Now let’s take a look at what’s inside these files. Type the following command:

zcat yourfile.fq.gz | less -S

The zcat command is used to unzip the file (note it ends with .gz), and less allows you to view it. Here we add -S to chop off long lines. Otherwise it wraps around and becomes messy. Try scrolling right and down, using the arrow keys. To quit less type q. If you’d like to see the messy format, with long lines wrapping, try using head -n 20 instead of the less command. head shows the first part of the file, and -n 20 tells it to show the first 20 lines.

Now to the actual data. Each sequenced read is spread over four lines, one of which contains sequence and another the quality scores stored as ASCII characters. The other two lines are used as headers to store information about the read. It’ll look something like this: fastq.gz

The first is the name of the read, with information about its location on the plate, or in this case the identifier from NCBI, where the data were downloaded from. The second line contains the sequence data. The third line is unused (identified with +). And the fourth line is the quality scores for the base calls. The FASTQ wikipedia page has a good figure depicting the logic behind how quality scores are encoded.

FastQC for quality control

The first step is to inspect your raw data to estimate overall quality. Scrolling through the data with less is obviously not going to work for this. So, we’ll use a software called FastQC to help us visualize overall data quality for each of our files. You can then attempt to improve your dataset by identifying and removing samples with failed sequencing.

Let’s start the run now. First go out of the input_files folder by typing cd .. and then make an output folder, where you will store the results in. Use mkdir to do this. Then run the fastqc command, and direct it to your newly created output folder by using -o.

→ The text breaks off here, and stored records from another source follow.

end Sys2Proof.Machine
end

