-- ==== Sys2Proof/Certificates/Slice0/Obligations.lean ====
section
/-! DEFINITION. Obligations.lean: the statements for the provers. A command that has its effect answers `s.after t`: the state `t` its effect gives,
with the queue of `s` and with the sequencer of `s` after it has taken the events `t` asks it to (statement CommandKeepsQueueAndNumbersEvents). -/
open Sys2Proof Sys2Proof.Machine


/-- For every command c, every queue rest and every state s whose queue is c followed by rest, step of s is exec of c on s with the queue rest. (The queue
is the model's own, log entry 3.) With no command waiting a step answers a next state in which only TIME has moved, by one cycle of CLK_MET as R17
gives it; that the empty queue ticks is the model's choice (log entry 5). -/
def Obligations.StepRunsTheFrontCommand : Prop :=
  (∀ (c : Instr) (rest : List Instr) (s : State), s.pending = c :: rest → step s = exec c { s with pending := rest }) ∧
  (∀ s : State, s.pending = [] → step s = .next { s with clock := s.tick.clock })

/-- For every command and every state exec answers a next state, no fault and no refusal; that state is s.after t for some t: the queue of s stays,
nothing is left to ask of the sequencer, the sequencer is that of s after it took, in order, what t asks; no command lowers SEQ_LAST; and each part of
t but the queue, the sequencer, the trace and the asking stays as t has it. -/
def Obligations.CommandKeepsQueueAndNumbersEvents : Prop :=
  (∀ (c : Instr) (s : State), ∃ t, exec c s = .next (s.after t)) ∧
  (∀ (c : Instr) (s u : State), exec c s = .next u →
    u.pending = s.pending ∧ u.emits = [] ∧ s.seqr.seqLast ≤ u.seqr.seqLast) ∧
  (∀ s t : State, (s.after t).seqr = s.seqr.absorb t.rd.active t.now t.emits ∧ (s.after t).lanes = t.lanes ∧ (s.after t).host = t.host ∧
    (s.after t).en = t.en ∧ (s.after t).ac = t.ac ∧ (s.after t).sf = t.sf ∧ (s.after t).kv = t.kv ∧ (s.after t).mx = t.mx ∧ (s.after t).clock = t.clock)

/-- For every safe state (nothing is asked of the sequencer, and the SEQs of the journal fall strictly from the last SEQ given, which is at least the SEQ
mirrored to the standby side), whatever command waits first or none: if step answers next t, then t is safe, the last SEQ given is not lower than
before, and every record numbered during the step, that is every record of the new journal whose SEQ was not in the old one, carries a SEQ above the
last SEQ given before (R24: SEQ never repeats and never decreases). -/
def Obligations.StepsNeverRepeatASequenceNumber : Prop :=
  ∀ s t : State, s.safe → step s = .next t →
    t.safe ∧ s.seqr.seqLast ≤ t.seqr.seqLast ∧
    ∀ r ∈ t.seqr.journal, (∀ q ∈ s.seqr.journal, q.seq ≠ r.seq) → s.seqr.seqLast < r.seq

/-- After reset the state is safe; TIME is 0 (R17), no command waits, no matrix is applied, every lane is OFFLINE, no contactor of a lane is commanded
closed, every PERMIT is low, the guard is not tested, no host session is bound, so no ticket is outstanding. The first SEQ a reset gives is 0x1_0000
as the journal is empty (R24). -/
def Obligations.ResetState : Prop :=
  (State.reset.safe) ∧
  (State.reset.now = 0 ∧ State.reset.pending = [] ∧ State.reset.mx.applied = none ∧ State.reset.sf.grv.permit = 0 ∧ State.reset.sf.guardTested = false) ∧
  (∀ n, (State.reset.lane n).st = .offline ∧ (State.reset.ppl n).dcpos = false ∧ (State.reset.ppl n).dcneg = false ∧ (State.reset.ppl n).pre = false ∧ (State.reset.ppl n).acMain = false) ∧
  (∀ p, State.reset.sess p = none) ∧
  (∀ side time, ((State.reset.seqr.take side time (.skip true)).number { cls := .diag, die := 0, unit := 0, lane := 0xFF, code := 0, data := [], time := 0 }).seqLast = 0x10000)

/-- Whatever events wait, the event that goes first is one of them, no waiting event has a lower class, and none of its class has a lower SOURCE; with no
drop to report eventAdmit gives that event the SEQ after the last and takes it out of the waiting events. The classes are safety 0, metering 1,
external arrivals 2, timers 3, host 4, diagnostics 5, and bits [15:13] of SOURCE are the class; SOURCE of the record is that value in its bytes 16 and
17. -/
def Obligations.AdmissionGoesByClassThenSource : Prop :=
  (∀ (l : List Ev) (e : Ev), firstWaiting l = some e →
    e ∈ l ∧ ∀ f ∈ l, e.cls.code < f.cls.code ∨ (e.cls.code = f.cls.code ∧ e.source ≤ f.source)) ∧
  (∀ l : List Ev, l ≠ [] → (firstWaiting l).isSome = true) ∧
  (∀ (s : State) (e : Ev),
    5 ≤ s.rs.phase →
    firstWaiting s.seqr.waiting = some e →
    s.seqr.drops = [] →
    exec (.eventAdmit) s = .next (s.after ((s.numbered { seq := s.seqr.seqLast + 1, ev := e }).ask .admitNext))) ∧
  (∀ (q : Seqr) (e : Ev) (side time : Nat), firstWaiting q.waiting = some e → q.drops = [] →
    (q.take side time .admitNext).seqLast = q.seqLast + 1 ∧ (q.take side time .admitNext).waiting = q.waiting.erase e ∧
    (q.take side time .admitNext).journal.head? = some { seq := q.seqLast + 1, ev := e }) ∧
  (∀ e : Ev, e.source / 8192 = e.cls.code ∧ e.source < 65536) ∧
  (∀ (r : EvRec) (a b : Bool), sub (r.bytes a b) 16 2 = leBytes 2 r.ev.source) ∧
  ([EvClass.safety, .metering, .external, .timer, .host, .diag].map EvClass.code = [0, 1, 2, 3, 4, 5])

/-- A safety or metering event always joins the waiting events; one of a lower class joins them while fewer than 64 of its class and die wait, else it is
dropped and GSTATUS.OVERFLOWS counts it, saturating; a drop that is due is reported by EVENT_OVERFLOW, which goes ahead of every other diagnostics
event but behind the other classes. A swap of sides aside, the SEQ after a reset or an unplanned change of side is the smallest multiple of 65,536
above the SEQ it starts from. -/
def Obligations.EventsWaitOrAreCounted : Prop :=
  (∀ (q : Seqr) (e : Ev), e.cls = .safety ∨ e.cls = .metering → q.arrive e = { q with waiting := q.waiting ++ [e] }) ∧
  (∀ (q : Seqr) (e : Ev), e.cls ≠ .safety → e.cls ≠ .metering →
    (q.arrive e).waiting = (if (q.waiting.filter fun x => x.cls == e.cls && x.die == e.die).length < 64 then q.waiting ++ [e] else q.waiting) ∧
    (q.arrive e).overflows = (if (q.waiting.filter fun x => x.cls == e.cls && x.die == e.die).length < 64 then q.overflows else satU 24 (q.overflows + 1)) ∧ (q.arrive e).seqLast = q.seqLast) ∧
  (∀ (q : Seqr) (e : Ev) (d : Drop) (ds : List Drop) (side time : Nat), firstWaiting q.waiting = some e → q.drops = d :: ds →
    (q.admitNext side time).journal.head? = some { seq := q.seqLast + 1, ev := if e.cls = .diag then overflowEvent side time d else e } ∧
    (overflowEvent side time d).code = 0xF001 ∧ (overflowEvent side time d).lane = 0xFF ∧ (overflowEvent side time d).source = 5 * 8192 + side % 32 * 256) ∧
  (∀ (q : Seqr) (x : Nat) (e : Ev), q.seqLast ≤ x →
    let k := ((q.skipAbove x).number e).seqLast
    k % 65536 = 0 ∧ x < k ∧ ∀ m, m % 65536 = 0 → x < m → k ≤ m)

/-- For a ticket of a host session: the completion gives REQ_COMPLETED (0x7011, with ticket, opcode and status) the next SEQ, takes the ticket out of the
outstanding ones, puts it with its status at the head of the ended ones and leaves every other outstanding ticket; the COMPLETION's parts carry the
header of 20 bytes with that SEQ and the total length, in parts of up to 1,380 bytes that together are the result. Without an outstanding ticket of
the opcode a request command changes nothing. -/
def Obligations.CompletionEndsTheTicket : Prop :=
  (∀ (s : State) (c : Session) (t : Ticket) (status : Nat) (b : Bytes), s.emits = [] → ticketPort t.id < 3 → s.sess (ticketPort t.id) = some c →
    let u := s.after (s.complete t status b)
    u.seqr.seqLast = s.seqr.seqLast + 1 ∧ (u.seqr.journal.head?.map fun r => (r.seq, r.ev.code, r.ev.data)) = some (s.seqr.seqLast + 1, 0x7011, leBytes 4 t.id ++ leBytes 2 t.opcode ++ leBytes 2 status) ∧
    (u.sess (ticketPort t.id)).map (·.outstanding) = some (c.outstanding.filter fun x => x.id != t.id) ∧
    ((u.sess (ticketPort t.id)).bind (·.ended.head?)) = some (t.id, status)) ∧
  (∀ (tk status seq : Nat) (b : Bytes), (completionParts tk status seq b).length = max 1 ((b.length + 1379) / 1380) ∧
    (completionParts tk status seq b).flatMap (·.drop 20) = b ∧
    ∀ x ∈ completionParts tk status seq b, x.length ≤ 1400 ∧ leNat (x.take 4) = tk % 2 ^ 32 ∧ leNat (sub x 8 8) = seq % 2 ^ 64 ∧ leNat (sub x 16 4) = b.length % 2 ^ 32) ∧
  (∀ (s : State) (tk op : Nat) (f : Ticket → State), s.ticket tk op = none → s.onTicket tk op f = s)
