-- ==== Sys2Proof/Laws/State.lean ====
section
/-! SUPPORT. Laws/State.lean: for every update of the state, what it leaves alone, field by field, and what it gives the place it changes. -/
namespace Sys2Proof.Machine

/-! ### onLane -/

@[simp] theorem State.onLane_ident (s : State) (n : Nat) (f : Lane → Lane) : (s.onLane n f).ident = s.ident := rfl
@[simp] theorem State.onLane_clock (s : State) (n : Nat) (f : Lane → Lane) : (s.onLane n f).clock = s.clock := rfl
@[simp] theorem State.onLane_seqr (s : State) (n : Nat) (f : Lane → Lane) : (s.onLane n f).seqr = s.seqr := rfl
@[simp] theorem State.onLane_host (s : State) (n : Nat) (f : Lane → Lane) : (s.onLane n f).host = s.host := rfl
@[simp] theorem State.onLane_mx (s : State) (n : Nat) (f : Lane → Lane) : (s.onLane n f).mx = s.mx := rfl
@[simp] theorem State.onLane_hs (s : State) (n : Nat) (f : Lane → Lane) : (s.onLane n f).hs = s.hs := rfl
@[simp] theorem State.onLane_pp (s : State) (n : Nat) (f : Lane → Lane) : (s.onLane n f).pp = s.pp := rfl
@[simp] theorem State.onLane_ps (s : State) (n : Nat) (f : Lane → Lane) : (s.onLane n f).ps = s.ps := rfl
@[simp] theorem State.onLane_ef (s : State) (n : Nat) (f : Lane → Lane) : (s.onLane n f).ef = s.ef := rfl
@[simp] theorem State.onLane_mt (s : State) (n : Nat) (f : Lane → Lane) : (s.onLane n f).mt = s.mt := rfl
@[simp] theorem State.onLane_en (s : State) (n : Nat) (f : Lane → Lane) : (s.onLane n f).en = s.en := rfl
@[simp] theorem State.onLane_sf (s : State) (n : Nat) (f : Lane → Lane) : (s.onLane n f).sf = s.sf := rfl
@[simp] theorem State.onLane_po (s : State) (n : Nat) (f : Lane → Lane) : (s.onLane n f).po = s.po := rfl
@[simp] theorem State.onLane_rd (s : State) (n : Nat) (f : Lane → Lane) : (s.onLane n f).rd = s.rd := rfl
@[simp] theorem State.onLane_bl (s : State) (n : Nat) (f : Lane → Lane) : (s.onLane n f).bl = s.bl := rfl
@[simp] theorem State.onLane_ac (s : State) (n : Nat) (f : Lane → Lane) : (s.onLane n f).ac = s.ac := rfl
@[simp] theorem State.onLane_cosem (s : State) (n : Nat) (f : Lane → Lane) : (s.onLane n f).cosem = s.cosem := rfl
@[simp] theorem State.onLane_kv (s : State) (n : Nat) (f : Lane → Lane) : (s.onLane n f).kv = s.kv := rfl
@[simp] theorem State.onLane_kz (s : State) (n : Nat) (f : Lane → Lane) : (s.onLane n f).kz = s.kz := rfl
@[simp] theorem State.onLane_tg (s : State) (n : Nat) (f : Lane → Lane) : (s.onLane n f).tg = s.tg := rfl
@[simp] theorem State.onLane_ds (s : State) (n : Nat) (f : Lane → Lane) : (s.onLane n f).ds = s.ds := rfl
@[simp] theorem State.onLane_mm (s : State) (n : Nat) (f : Lane → Lane) : (s.onLane n f).mm = s.mm := rfl
@[simp] theorem State.onLane_pw (s : State) (n : Nat) (f : Lane → Lane) : (s.onLane n f).pw = s.pw := rfl
@[simp] theorem State.onLane_up (s : State) (n : Nat) (f : Lane → Lane) : (s.onLane n f).up = s.up := rfl
@[simp] theorem State.onLane_mon (s : State) (n : Nat) (f : Lane → Lane) : (s.onLane n f).mon = s.mon := rfl
@[simp] theorem State.onLane_rs (s : State) (n : Nat) (f : Lane → Lane) : (s.onLane n f).rs = s.rs := rfl
@[simp] theorem State.onLane_emits (s : State) (n : Nat) (f : Lane → Lane) : (s.onLane n f).emits = s.emits := rfl
@[simp] theorem State.onLane_draws (s : State) (n : Nat) (f : Lane → Lane) : (s.onLane n f).draws = s.draws := rfl
@[simp] theorem State.onLane_pending (s : State) (n : Nat) (f : Lane → Lane) : (s.onLane n f).pending = s.pending := rfl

/softwares/FastQC/fastqc input_files/* -o output_files/

On the screen, you’ll see the progress of your FastQC run. fastqc_progress

Note: we use , which is a wildcard. It means *any file in the directory input_files/. You can use wildcards also more specifically, for example *.fq.gz, which means all fq.gz files. Or *R1*, which is all files with R1 anywhere in their name, which comes in handy if you only want to process forward reads, for example.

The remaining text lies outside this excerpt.